L'apprentissage par renforcement multitâche cache un secret : les signaux de récompense qui guident l'alignement fonctionnent souvent les uns contre les autres. Une équipe internationale vient de publier une méthode qui empêche le système de lutter contre lui-même, et son coût d'ajout aux pipelines existants est quasi nul.

Emmanuel Fabrice Omgbwa Yasse Assisté par IA

2026-07-19 · 4 min de lecture

Le correctif en deux mots pour le problème d'auto-sabotage de l'apprentissage par renforcement

L'apprentissage par renforcement à partir du feedback humain (RLHF) est devenu la méthode standard pour aligner les grands modèles de langage sur les préférences humaines. Mais à mesure que les modèles s'entraînent sur un ensemble d'objectifs toujours plus large, respect des instructions, style d'écriture, exactitude factuelle, correction du code, les signaux de récompense qui guident l'apprentissage deviennent désordonnés et souvent contradictoires. Un nouvel article d'une équipe de recherche internationale propose un correctif qui aborde directement ces instabilités. L'horizon de vérification : pourquoi vérifier les…

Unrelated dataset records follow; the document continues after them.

-- ==== Sys2Proof/Machine/Tab.lean ====
section
/-!
DEFINITION. Sparse tables with strictly rising keys in which no entry equals what its key reads as when unlisted: one
canonical form, so that equal contents are equal data. Registers, memory and per-index block state are such tables.
-/

namespace Sys2Proof.Tab

variable {α : Type}

/-- The value at a key; `d` says what an unlisted key reads as. -/
def at' (d : Nat → α) : Tab α → Nat → α
  | [], k => d k
  | (j, v) :: t, k => if k = j then v else at' d t k

/-- The table without a key. -/
def drop (k : Nat) : Tab α → Tab α
  | [] => []
  | (j, v) :: t => if k = j then drop k t else (j, v) :: drop k t

/-- The table with a key listed with a value. -/
def list (k : Nat) (x : α) : Tab α → Tab α
  | [] => [(k, x)]
  | (j, v) :: t =>
    if k = j then (k, x) :: t else if k < j then (k, x) :: (j, v) :: t else (j, v) :: list k x t

/-- Write a value at a key, keeping the canonical form. -/
def put [DecidableEq α] (d : Nat → α) (t : Tab α) (k : Nat) (x : α) : Tab α :=
  if x = d k then drop k t else list k x t

/-- Keys strictly rising, all above a bound. -/
def rising : Nat → Tab α → Bool
  | _, [] => true
  | lo, (j, _) :: t => decide (lo ≤ j) && rising (j + 1) t

/-- The canonical form. -/
def wf [DecidableEq α] (d : Nat → α) (t : Tab α) : Bool :=
  rising 0 t && t.all (fun e => decide (e.2 ≠ d e.1))

/-- The table restricted to the keys a test admits. -/
def keep (p : Nat → Bool) (t : Tab α) : Tab α := t.filter (fun e => p e.1)

end Sys2Proof.Tab
end

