-- ==== Sys2Proof/Machine/RegTab.lean ====
section
/-!
DEFINITION. The two page maps (R36, R37), the header every page has (R25), and the lookup of a register by its key:
side * 2^20 + page index * 0x1000 + offset.
-/

namespace Sys2Proof.Machine

open RegForm

/-- The host page map (R36). -/
def hostPages : List PageRow :=
  [
  { side := 0, base := 0x0, n := 1, events := 6, first := 0, alwaysOn := true, sealable := false, stride := 0x0, count := 0, rows := regTabSYS },
  { side := 0, base := 0x1, n := 1, events := 4, first := 6, alwaysOn := true, sealable := false, stride := 0x0, count := 0, rows := regTabPMU },
  { side := 0, base := 0x2, n := 1, events := 6, first := 10, alwaysOn := true, sealable := false, stride := 0x0, count := 0, rows := regTabCLK },
  { side := 0, base := 0x8, n := 1, events := 0, first := 0, alwaysOn := true, sealable := false, stride := 0x4, count := 256, rows := regTabEVC },
  { side := 0, base := 0xc, n := 1, events := 16, first := 208, alwaysOn := false, sealable := false, stride := 0xc0, count := 16, rows := regTabMON },
  { side := 0, base := 0x10, n := 1, events := 8, first := 16, alwaysOn := false, sealable := false, stride := 0x10, count := 36, rows := regTabMMU },
  { side := 0, base := 0x11, n := 1, events := 16, first := 24, alwaysOn := false, sealable := false, stride := 0x40, count := 32, rows := regTabDMA },
  { side := 0, base := 0x14, n := 1, events := 8, first := 40, alwaysOn := true, sealable := false, stride := 0x0, count := 0, rows := regTabMEM },
  { side := 0, base := 0x18, n := 1, events := 16, first := 48, alwaysOn := true, sealable := false, stride := 0x0, count := 0, rows := regTabBAR },
  { side := 0, base := 0x20, n := 1, events := 16, first := 64, alwaysOn := true, sealable := false, stride := 0x40, count := 2, rows := regTabTIME }] ++
  [
  { side := 0, base := 0x28, n := 1, events := 8, first := 80, alwaysOn := true, sealable := false, stride := 0x10, count := 64, rows := regTabSRM },
  { side := 0, base := 0x30, n := 1, events := 8, first := 88, alwaysOn := true, sealable := false, stride := 0x0, count := 0, rows := regTabDBK },
  { side := 0, base := 0x40, n := 16, events := 2, first := 96, alwaysOn := false, sealable := false, stride := 0x0, count := 0, rows := regTabLANE },
  { side := 0, base := 0x50, n := 1, events := 8, first := 128, alwaysOn := false, sealable := false, stride := 0x10, count := 4, rows := regTabLINK },
  { side := 0, base := 0x58, n := 1, events := 8, first := 136, alwaysOn := false, sealable := false, stride := 0x10, count := 16, rows := regTabSTK },
  { side := 0, base := 0x60, n := 1, events := 16, first := 144, alwaysOn := true, sealable := false, stride := 0x10, count := 8, rows := regTabRED },
  { side := 0, base := 0x80, n := 1, events := 16, first := 160, alwaysOn := false, sealable := false, stride := 0x20, count := 16, rows := regTabFCTR },
  { side := 0, base := 0x81, n := 1, events := 8, first := 176, alwaysOn := false, sealable := false, stride := 0x20, count := 16, rows := regTabBOOK },
  { side := 0, base := 0x88, n := 1, events := 8, first := 184, alwaysOn := false, sealable := false, stride := 0x10, count := 24, rows := regTabTRUNK },
  { side := 0, base := 0x90, n := 2, events := 8, first := 192, alwaysOn := false, sealable := false, stride := 0x0, count := 0, rows := regTabETH }]

/-- The field page map (R37). -/
def fieldPages : List PageRow :=
  [
  { side := 1, base := 0x0, n := 1, events := 2, first := 120, alwaysOn := true, sealable := false, stride := 0x4, count := 64, rows := regTabFSYS },
  { side := 1, base := 0x1, n := 1, events := 1, first := 122, alwaysOn := true, sealable := false, stride := 0x0, count := 0, rows := regTabFPMU },
  { side := 1, base := 0x8, n := 1, events := 0, first := 0, alwaysOn := true, sealable := false, stride := 0x4, count := 128, rows := regTabFEVC },
  { side := 1, base := 0xc, n := 1, events := 1, first := 123, alwaysOn := false, sealable := false, stride := 0xc0, count := 16, rows := regTabFMON },
  { side := 1, base := 0x18, n := 1, events := 2, first := 124, alwaysOn := true, sealable := false, stride := 0x4, count := 32, rows := regTabFBAR },
  { side := 1, base := 0x20, n := 3, events := 8, first := 0, alwaysOn := false, sealable := false, stride := 0x20, count := 8, rows := regTabMOD },
  { side := 1, base := 0x30, n := 1, events := 12, first := 24, alwaysOn := false, sealable := false, stride := 0x40, count := 16, rows := regTabCE },
  { side := 1, base := 0x38, n := 1, events := 4, first := 36, alwaysOn := false, sealable := false, stride := 0x8, count := 64, rows := regTabLUT },
  { side := 1, base := 0x40, n := 1, events := 8, first := 40, alwaysOn := false, sealable := true, stride := 0x40, count := 7, rows := regTabMTR },
  { side := 1, base := 0x41, n := 8, events := 2, first := 48, alwaysOn := false, sealable := true, stride := 0x4, count := 10, rows := regTabSNS }] ++
  [
  { side := 1, base := 0x50, n := 1, events := 6, first := 64, alwaysOn := false, sealable := true, stride := 0x10, count := 153, rows := regTabCH },
  { side := 1, base := 0x51, n := 1, events := 4, first := 72, alwaysOn := false, sealable := true, stride := 0x4, count := 512, rows := regTabTRF },
  { side := 1, base := 0x52, n := 1, events := 4, first := 76, alwaysOn := false, sealable := true, stride := 0x10, count := 8, rows := regTabDMD },
  { side := 1, base := 0x53, n := 1, events := 2, first := 70, alwaysOn := false, sealable := true, stride := 0x10, count := 16, rows := regTabFSRM },
  { side := 1, base := 0x60, n := 4, events := 4, first := 80, alwaysOn := false, sealable := false, stride := 0x10, count := 4, rows := regTabVP },
  { side := 1, base := 0x70, n := 1, events := 8, first := 96, alwaysOn := false, sealable := false, stride := 0x10, count := 64, rows := regTabMESH },
  { side := 1, base := 0x78, n := 1, events := 8, first := 104, alwaysOn := false, sealable := false, stride := 0x20, count := 48, rows := regTabLSW },
  { side := 1, base := 0x7c, n := 1, events := 8, first := 112, alwaysOn := false, sealable := false, stride := 0x20, count := 64, rows := regTabTHM },
  { side := 1, base := 0xa0, n := 1, events := 2, first := 126, alwaysOn := true, sealable := false, stride := 0x0, count := 0, rows := regTabFTIME }]

/-- The header registers of every page, offsets 0x000 to 0x03F (R25, R27, R31, R33, R34), apart from PAGE_ID and
PAGE_CAP, whose words follow from the page. EVT_CLR holds nothing of its own (R25: reset '—'); that a read of it gives 0
is the model's choice (DESIGN CHOICE, notes/assumptions/37.md). -/
def headerRows (p : PageRow) : List RegRow :=
  let en := if p.alwaysOn || p.sealable then 1 else 0
  [ rw 0x00 0 1 0 1 0 0 false [fd 24 8 .ro .any, fd 8 8 .ro .any, fd 0 8 .ro .any],
    rw 0x04 0 1 0 1 0x100 0 false [fd 8 8 .ro .any, fd 0 8 .ro .any],
    rw 0x08 0 1 0 1 (p.stride * 0x100000 + p.count) 0 false [fd 20 12 .ro .any, fd 0 16 .ro .any],
    rw 0x0C 0 1 0 1 en (if p.sealable then 1 else 0) false [fd 2 1 .rw .any, fd 1 1 .wo .any, fd 0 1 .rw .any],
    rw 0x10 0 1 0 1 en 0 false [fd 16 9 .ro .any, fd 8 8 .ro .any, fd 7 1 .w1c .any, fd 4 1 .ro .any,
      fd 3 1 .ro .any, fd 2 1 .ro .any, fd 1 1 .ro .any, fd 0 1 .ro .any],
    rw 0x20 0 1 0 1 0 0 false [fd 0 32 .ro .any],
    rw 0x24 0 1 0 1 0 0 false [fd 0 32 .rw (.mask (2 ^ p.events - 1))],
    rw 0x28 0 1 0 1 0 0 false [fd 0 32 .wo .any],
    rw 0x2C 0 1 0 1 8 0 false
      (if p.side = 0 then [fd 0 4 .rw .any] else [fd 8 1 .rw .any, fd 0 4 .rw .any]),
    rw 0x30 0 1 0 1 0 0 false [fd 0 32 .wo .any],
    rw 0x34 0 1 0 1 (if p.sealable then 2 else 0) 0 false [fd 16 16 .ro .any, fd 1 1 .ro .any, fd 0 1 .ro .any] ]

/-- The pages of a side. -/
def pagesOf (side : Nat) : List PageRow := if side = 0 then hostPages else fieldPages

/-- The page a page key names, with its instance number: none for an index the maps do not list. -/
def pageAt (pg : Nat) : Option (PageRow × Nat) :=
  let idx := pg % 0x100000 / 0x1000
  match (pagesOf (pg / 0x100000)).find? (fun p => decide (p.base ≤ idx ∧ idx < p.base + p.n)) with
  | none => none
  | some p => some (p, idx - p.base)

/-- The instance of a row at an offset: first and second index. -/
def RegRow.index (r : RegRow) (o : Nat) : Option (Nat × Nat) :=
  if o < r.off then none
  else if r.st2 = 0 then
    if r.st = 0 then (if o = r.off then some (0, 0) else none)
    else if (o - r.off) % r.st = 0 ∧ (o - r.off) / r.st < r.cnt then some ((o - r.off) / r.st, 0) else none
  else
    let i := (o - r.off) / r.st
    let d := (o - r.off) % r.st
    if i < r.cnt ∧ d % r.st2 = 0 ∧ d / r.st2 < r.cnt2 then some (i, d / r.st2) else none

/-- The row of a page at an offset, with the instance's first index. -/
def rowAt (p : PageRow) (o : Nat) : Option (RegRow × Nat) :=
  ((if o < 0x40 then headerRows p else p.rows).findSome? fun r =>
    match r.index o with
    | some (i, _) => some (r, i)
    | none => none)

/-- The receive buffers of a lane per class, which CLS.CRED shows (R313). -/
def classBuffers (c : Nat) : Nat :=
  match c with
  | 0 => 8
  | 1 => 8
  | 2 => 16
  | _ => 32

/-- Rights after reset of one field page index in the permission table: reads for every listed page (R437). -/
def permReset (j : Nat) : Nat :=
  (List.range 8).foldl (fun w i =>
    match pageAt (0x100000 + (8 * j + i) * 0x1000) with
    | some _ => w + 16 ^ i
    | none => w) 0

/-- The word a register holds after power-on reset, by its key. Registers the tables do not list read 0 (R22). -/
def resetWord (a : Nat) : Word :=
  let pg := a / 0x1000 * 0x1000
  let o := a % 0x1000
  match pageAt pg with
  | none => 0
  | some (p, inst) =>
    if o = 0 then BitVec.ofNat 32 ((if p.side = 0 then 0x48000000 else 0x46000000) + (p.base + inst) * 0x100 + inst)
    else match rowAt p o with
      | none => 0
      | some (r, i) =>
        if p.side = 1 ∧ p.base = 0x20 ∧ r.off = 0x400 then BitVec.ofNat 32 (i * 8192)
        else if p.side = 1 ∧ p.base = 0x18 ∧ r.off = 0x400 then BitVec.ofNat 32 (permReset i)
        else if p.side = 0 ∧ p.base = 0x50 ∧ r.off = 0x400 then BitVec.ofNat 32 (classBuffers i)
        else if p.side = 1 ∧ p.base = 0x08 ∧ r.off = 0x400 ∧ 64 ≤ i ∧ i < 80 then BitVec.ofNat 32 (r.rst + 0x10000)
        else BitVec.ofNat 32 r.rst

end Sys2Proof.Machine
end

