-- ==== Sys2Proof/Machine/Ops.lean ====
section
/-!
DEFINITION. The named operations over registers, memory and outputs that every meaning is built from.
-/

namespace Sys2Proof.Machine

open Sys2Proof.Num

/-- The value of a field in a register word. -/
def Fld.of (F : Fld) (x : Word) : Nat := (x >>> F.lo).toNat % 2 ^ F.w

/-- A register word with a field replaced by the low bits of a value. -/
def Fld.ins (F : Fld) (x : Word) (v : Nat) : Word :=
  (x &&& ~~~ BitVec.ofNat 32 ((2 ^ F.w - 1) * 2 ^ F.lo)) ||| BitVec.ofNat 32 (v % 2 ^ F.w * 2 ^ F.lo)

/-- The stored word of a register, by key. -/
def wordOf (b : Blk) (a : Nat) : Word := Tab.at' resetWord b.regs a

/-- Store a register word. -/
def setWord (b : Blk) (a : Nat) (v : Word) : Blk := { b with regs := Tab.put resetWord b.regs a v }

/-- The value of a field. -/
def rd (b : Blk) (F : Fld) : Nat := F.of (wordOf b F.a)

/-- Store a field; higher bits of the value are dropped. -/
def wr (b : Blk) (F : Fld) (v : Nat) : Blk := setWord b F.a (F.ins (wordOf b F.a) v)

/-- A one-bit field as a truth value. -/
def isOn (b : Blk) (F : Fld) : Bool := decide (rd b F ≠ 0)

/-- Store a one-bit field. -/
def wrB (b : Blk) (F : Fld) (v : Bool) : Blk := wr b F (b2n v)

/-- The signed value of a field. -/
def rdI (b : Blk) (F : Fld) : Int := toInt F.w (rd b F)

/-- Store a signed value, wrapping. -/
def wrI (b : Blk) (F : Fld) (v : Int) : Blk := wr b F (ofInt F.w v)

/-- Store a signed value, saturating at the field's limits. -/
def wrS (b : Blk) (F : Fld) (v : Int) : Blk := wr b F (ofInt F.w (satS F.w v))

/-- Store a count, saturating at the field's limit. -/
def wrU (b : Blk) (F : Fld) (v : Nat) : Blk := wr b F (satU F.w v)

/-- Add to a saturating counter. -/
def incSat (b : Blk) (F : Fld) (n : Nat := 1) : Blk := wr b F (satU F.w (rd b F + n))

/-- Add to a wrapping counter. -/
def incWrap (b : Blk) (F : Fld) (n : Nat := 1) : Blk := wr b F (rd b F + n)

/-- A 64-bit pair, by the field of its low word (R24: the low word comes first). -/
def rd64 (b : Blk) (F : Fld) : Nat := (wordOf b F.a).toNat + 2 ^ 32 * (wordOf b (F.a + 4)).toNat

/-- Store a 64-bit pair, wrapping. -/
def wr64 (b : Blk) (F : Fld) (v : Nat) : Blk :=
  setWord (setWord b F.a (BitVec.ofNat 32 v)) (F.a + 4) (BitVec.ofNat 32 (v / 2 ^ 32))

/-- A bit of a field. -/
def rdBit (b : Blk) (F : Fld) (i : Nat) : Bool := (rd b F).testBit i

/-- Store a bit of a field. -/
def wrBit (b : Blk) (F : Fld) (i : Nat) (v : Bool) : Blk := wr b F (Num.setBit (rd b F) i v)

/-- Append a message to what the module has sent. -/
def emit (b : Blk) (m : Msg) : Blk := { b with io := { b.io with out := b.io.out ++ [m] } }

/-- The answer to the access just made. -/
def answer (b : Blk) (r : Resp) : Blk := { b with io := { b.io with resp := r } }

/-- The free value at the present counter; `spend` advances the counter. -/
def freeVal (b : Blk) : Nat := Config.freeValue b.io.free

/-- Advance the counter of the free values. -/
def spend (b : Blk) : Blk := { b with io := { b.io with free := b.io.free + 1 } }

/-- Apply an operation if a condition holds. -/
def when (c : Bool) (f : Blk → Blk) (b : Blk) : Blk := if c then f b else b

/-- Apply an operation for each element of a list, in order. -/
def forEach {α : Type} (l : List α) (f : α → Blk → Blk) (b : Blk) : Blk := l.foldl (fun b x => f x b) b

/-! Header fields of a page, by page key (R25). -/

def hFRZ (pg : Nat) : Fld := ⟨pg + 0x0C, 2, 1⟩
def hEN (pg : Nat) : Fld := ⟨pg + 0x0C, 0, 1⟩
def hREJCNT (pg : Nat) : Fld := ⟨pg + 0x10, 8, 8⟩
def hWRREJ (pg : Nat) : Fld := ⟨pg + 0x10, 7, 1⟩
def hBUSY (pg : Nat) : Fld := ⟨pg + 0x10, 1, 1⟩
def hENABLED (pg : Nat) : Fld := ⟨pg + 0x10, 0, 1⟩
def hRAW (pg : Nat) : Fld := ⟨pg + 0x20, 0, 32⟩
def hEVEN (pg : Nat) : Fld := ⟨pg + 0x24, 0, 32⟩
def hFWD (pg : Nat) : Fld := ⟨pg + 0x2C, 8, 1⟩
def hPRIO (pg : Nat) : Fld := ⟨pg + 0x2C, 0, 4⟩

/-- Whether a page's block is enabled (R28). -/
def enabled (b : Blk) (pg : Nat) : Bool := isOn b (hEN pg)

/-- A rejected write (R534): WR_REJ sets and REJ_CNT increments, saturating at 255. -/
def reject (b : Blk) (pg : Nat) : Blk := wrB (incSat b (hREJCNT pg)) (hWRREJ pg) true

/-! Events (R31, R32, R472). -/

/-- The field pages with their first event number and events per instance, page by page. -/
def fieldEventPages : List (Nat × Nat × Nat) :=
  fieldPages.flatMap fun p =>
    (List.range p.n).map fun k => (0x100000 + (p.base + k) * 0x1000, p.first + k * p.events, p.events)

/-- The raw state of the host summaries 224-255: bit k is the OR of the raw bits of field events 4k to 4k+3 that their
page forwards: FWD set and the event enabled (R32). -/
def fwdRaw (b : Blk) : Nat :=
  fieldEventPages.foldl (fun acc e =>
    if isOn b (hFWD e.1) then
      (bitsOf e.2.2 (rd b (hRAW e.1) &&& rd b (hEVEN e.1))).foldl (fun a k => a ||| 2 ^ ((e.2.1 + k) / 4)) acc
    else acc) 0

/-- The field event number of a bit of a field page. -/
def fieldEventNo (pg k : Nat) : Nat :=
  match fieldEventPages.find? (fun e => e.1 == pg) with
  | some e => e.2.1 + k
  | none => 0

/-- Set an event bit whatever EN says: the paths that do not depend on EN (R28). An edge of a forwarded field event sends
EVT_FWD (R472). -/
def raiseHw (pg k : Nat) (b : Blk) : Blk :=
  let was := rdBit b (hRAW pg) k
  let b := wrBit b (hRAW pg) k true
  if 0x100000 ≤ pg ∧ !was ∧ isOn b (hFWD pg) ∧ rdBit b (hEVEN pg) k then
    emit b (.evtFwd (fieldEventNo pg k) (fwdRaw b))
  else b

/-- Raise an event of a page's block; a disabled block raises none (R28). -/
def raise (pg k : Nat) (b : Blk) : Blk := if enabled b pg then raiseHw pg k b else b

/-! Time stamps (R200). -/

/-- A host domain: 0 TA, 1 TB. -/
def domOf (b : Blk) (d : Nat) : DomSt := if d = 0 then b.time.ta else b.time.tb

/-- Replace a host domain. -/
def setDom (d : Nat) (x : DomSt) (b : Blk) : Blk :=
  if d = 0 then { b with time := { b.time with ta := x } } else { b with time := { b.time with tb := x } }

/-- A field copy: 0 TA, 1 TB. -/
def copyOf (b : Blk) (d : Nat) : CopySt := if d = 0 then b.time.fa else b.time.fb

/-- Replace a field copy. -/
def setCopy (d : Nat) (x : CopySt) (b : Blk) : Blk :=
  if d = 0 then { b with time := { b.time with fa := x } } else { b with time := { b.time with fb := x } }

/-- E of a host domain in ns: 0 TA, 1 TB. -/
def eHost (b : Blk) (d : Nat) : Nat := (domOf b d).e / 2 ^ 32 % 2 ^ 64

/-- E of a field copy in ns. -/
def eField (b : Blk) (d : Nat) : Nat := (copyOf b d).e / 2 ^ 32 % 2 ^ 64

/-- E of the followed domain on the field side (R212). -/
def eFollow (b : Blk) : Nat := eField b b.time.fdom

/-- The legal-time domain as the host shows it. -/
def legalDom (b : Blk) : Nat := rd b SYS.MODE.LEGAL_DOM

/-! Daybook requests (R417, R418). -/

/-- Queue a hardware record of host origin; once sealed every request is refused (R422). -/
def hostRecord (code : Nat) (perm : Bool) (payload : List Byte) (b : Blk) : Blk :=
  if isOn b DBK.DSTAT.SEALED then b else
    let d := legalDom b
    let r : DbReq :=
      { code := code, perm := perm, time := eHost b d, payload := payload, noTime := !isOn b (TIME.DOM.STAT.SET d) }
    let q := b.daybook.queue ++ [r]
    wrU { b with daybook := { b.daybook with queue := q } } DBK.DSTAT.QUEUE q.length

/-- Send a record of field origin across the barrier as DBK_ENTRY (R433). -/
def fieldRecord (code : Nat) (payload : List Byte) (b : Blk) : Blk := emit b (.dbkEntry code payload)

/-! Memory (R15, R17). Host addresses are their own keys; field addresses follow from 2^32, the metrology core's TCM
from 3 * 2^32. -/

/-- The memory windows of R17. -/
inductive Region where
  | bootRom | hostSram | hostPages | daybook | bootFlash | dram
  | tcm | fieldSram | fieldFlash | fieldMram | fieldPages
deriving DecidableEq, Repr

/-- The window an address of a side's map lies in; none outside the windows. -/
def regionAt (side : Side) (a : Nat) : Option Region :=
  match side with
  | .hostSide =>
    if a < 0x10000 then some .bootRom
    else if 0x10000000 ≤ a ∧ a < 0x10400000 then some .hostSram
    else if 0x20000000 ≤ a ∧ a < 0x20100000 then some .hostPages
    else if 0x30000000 ≤ a ∧ a < 0x30800000 then some .daybook
    else if 0x40000000 ≤ a ∧ a < 0x42000000 then some .bootFlash
    else if 0x80000000 ≤ a ∧ a < 0xE0000000 then some .dram
    else none
  | .fieldSide =>
    if a < 0x40000 then some .tcm
    else if 0x40000000 ≤ a ∧ a < 0x40200000 then some .fieldSram
    else if 0x50000000 ≤ a ∧ a < 0x50800000 then some .fieldFlash
    else if 0x58000000 ≤ a ∧ a < 0x58200000 then some .fieldMram
    else if 0x60000000 ≤ a ∧ a < 0x60100000 then some .fieldPages
    else none

/-- The memory key of an address as an initiator reaches it: the TCM is private to its core. -/
def memKey (i : Init) (a : Nat) : Nat :=
  match i.side with
  | .hostSide => a
  | .fieldSide => if a < 0x40000 ∧ i = .met then 3 * 2 ^ 32 + a else 2 ^ 32 + a

/-- What a byte of memory that nothing has written reads as: 0xFF in the two flashes (erased), 0 elsewhere
(notes/assumptions/4.md). -/
def memDefault (k : Nat) : Byte :=
  if 0x40000000 ≤ k ∧ k < 0x42000000 then 0xFF
  else if 2 ^ 32 + 0x50000000 ≤ k ∧ k < 2 ^ 32 + 0x50800000 then 0xFF
  else 0

/-- One byte of memory. -/
def memByte (b : Blk) (k : Nat) : Byte := Tab.at' memDefault b.mem k

/-- Store one byte. -/
def setByte (b : Blk) (k : Nat) (v : Byte) : Blk := { b with mem := Tab.put memDefault b.mem k v }

/-- `n` bytes from a key on. -/
def memBytes (b : Blk) (k n : Nat) : List Byte := (List.range n).map fun i => memByte b (k + i)

/-- A little-endian value of `n` bytes. -/
def memLE (b : Blk) (k n : Nat) : Nat := ofLE (memBytes b k n)

/-- The check mark of the word a key lies in. -/
def markOf (b : Blk) (k : Nat) : Mark := Tab.at' (fun _ => Mark.clean) b.memory.marks (k / 4)

/-- Set the check mark of the word a key lies in. -/
def setMark (b : Blk) (k : Nat) (m : Mark) : Blk :=
  { b with memory := { b.memory with marks := Tab.put (fun _ => Mark.clean) b.memory.marks (k / 4) m } }

/-- Store bytes from a key on, byte by byte, without touching check marks. -/
def putBytes (k : Nat) (l : List Byte) (b : Blk) : Blk :=
  match l with
  | [] => b
  | x :: t => putBytes (k + 1) t (setByte b k x)

/-- The memory's canonical form: keys strictly rising, no byte listed that reads as its default. -/
abbrev Memory.wf (m : List Host.Cell) : Prop := Tab.wf memDefault m = true

/-- The register map's canonical form. -/
abbrev Regs.wf (r : Tab Word) : Prop := Tab.wf resetWord r = true

/-! The form of every meaning. -/

/-- What every meaning answers. -/
abbrev Out := Host.Outcome State Fault Refusal

/-- Run an operation on the block of a state; the queue is left as it is. -/
def run (f : Blk → Blk) (s : State) : Out := .next { s with blk := f s.blk }

/-! The pair (chapter 14). -/

/-- The module belongs to a pair (R43). -/
def paired (b : Blk) : Bool := rd b SYS.MODE.PAIR == 1 || rd b SYS.MODE.PAIR == 2

/-- This twin is active: one that asserts PAIR_FAIL_OUT has given up (R346), whether or not its host has heard of it. -/
def isActive (b : Blk) : Bool := isOn b SYS.MODE.ACTIVE && b.red.fail.isNone

end Sys2Proof.Machine
end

Le problème des multiples récompenses

Dans l'apprentissage par renforcement multitâche, chaque invite produit son propre vecteur de récompense, combinant des jugements binaires (le modèle a-t-il suivi l'instruction ?), des scores fractionnaires (à quel point le résultat est-il grammatical ?), et des métriques continues (similarité d'incorporation). Ces récompenses fonctionnent souvent à des échelles et distributions très différentes. Pire encore, les dimensions de récompense peuvent être corrélées : un modèle qui écrit bien peut également obtenir un score plus élevé pour le respect des instructions, simplement parce qu'un langage cohérent suit l'accomplissement de la tâche. Les méthodes standard d'estimation de l'avantage, qui calculent un scalaire unique à partir de sommes pondérées, amplifient le bruit provenant à la fois de l'hétéroscédasticité et de la redondance. OPID offre aux agents linguistiques un signal de…

« La difficulté centrale est qu'une scalarisation naïve des récompenses avant le calcul de l'avantage produit des mises à jour de gradient instables », écrivent les auteurs. « Cela est particulièrement aigu lorsque la distribution des récompenses change d'une invite à l'autre et d'une phase d'entraînement à l'autre. »

Les chercheurs identifient deux modes de défaillance : la disparité d'échelle (une récompense fractionnaire allant de 0 à 1 associée à une récompense continue allant de 0 à 100) et la redondance de corrélation (deux dimensions de récompense codant des informations qui se chevauchent, conduisant à des pas de gradient trop confiants).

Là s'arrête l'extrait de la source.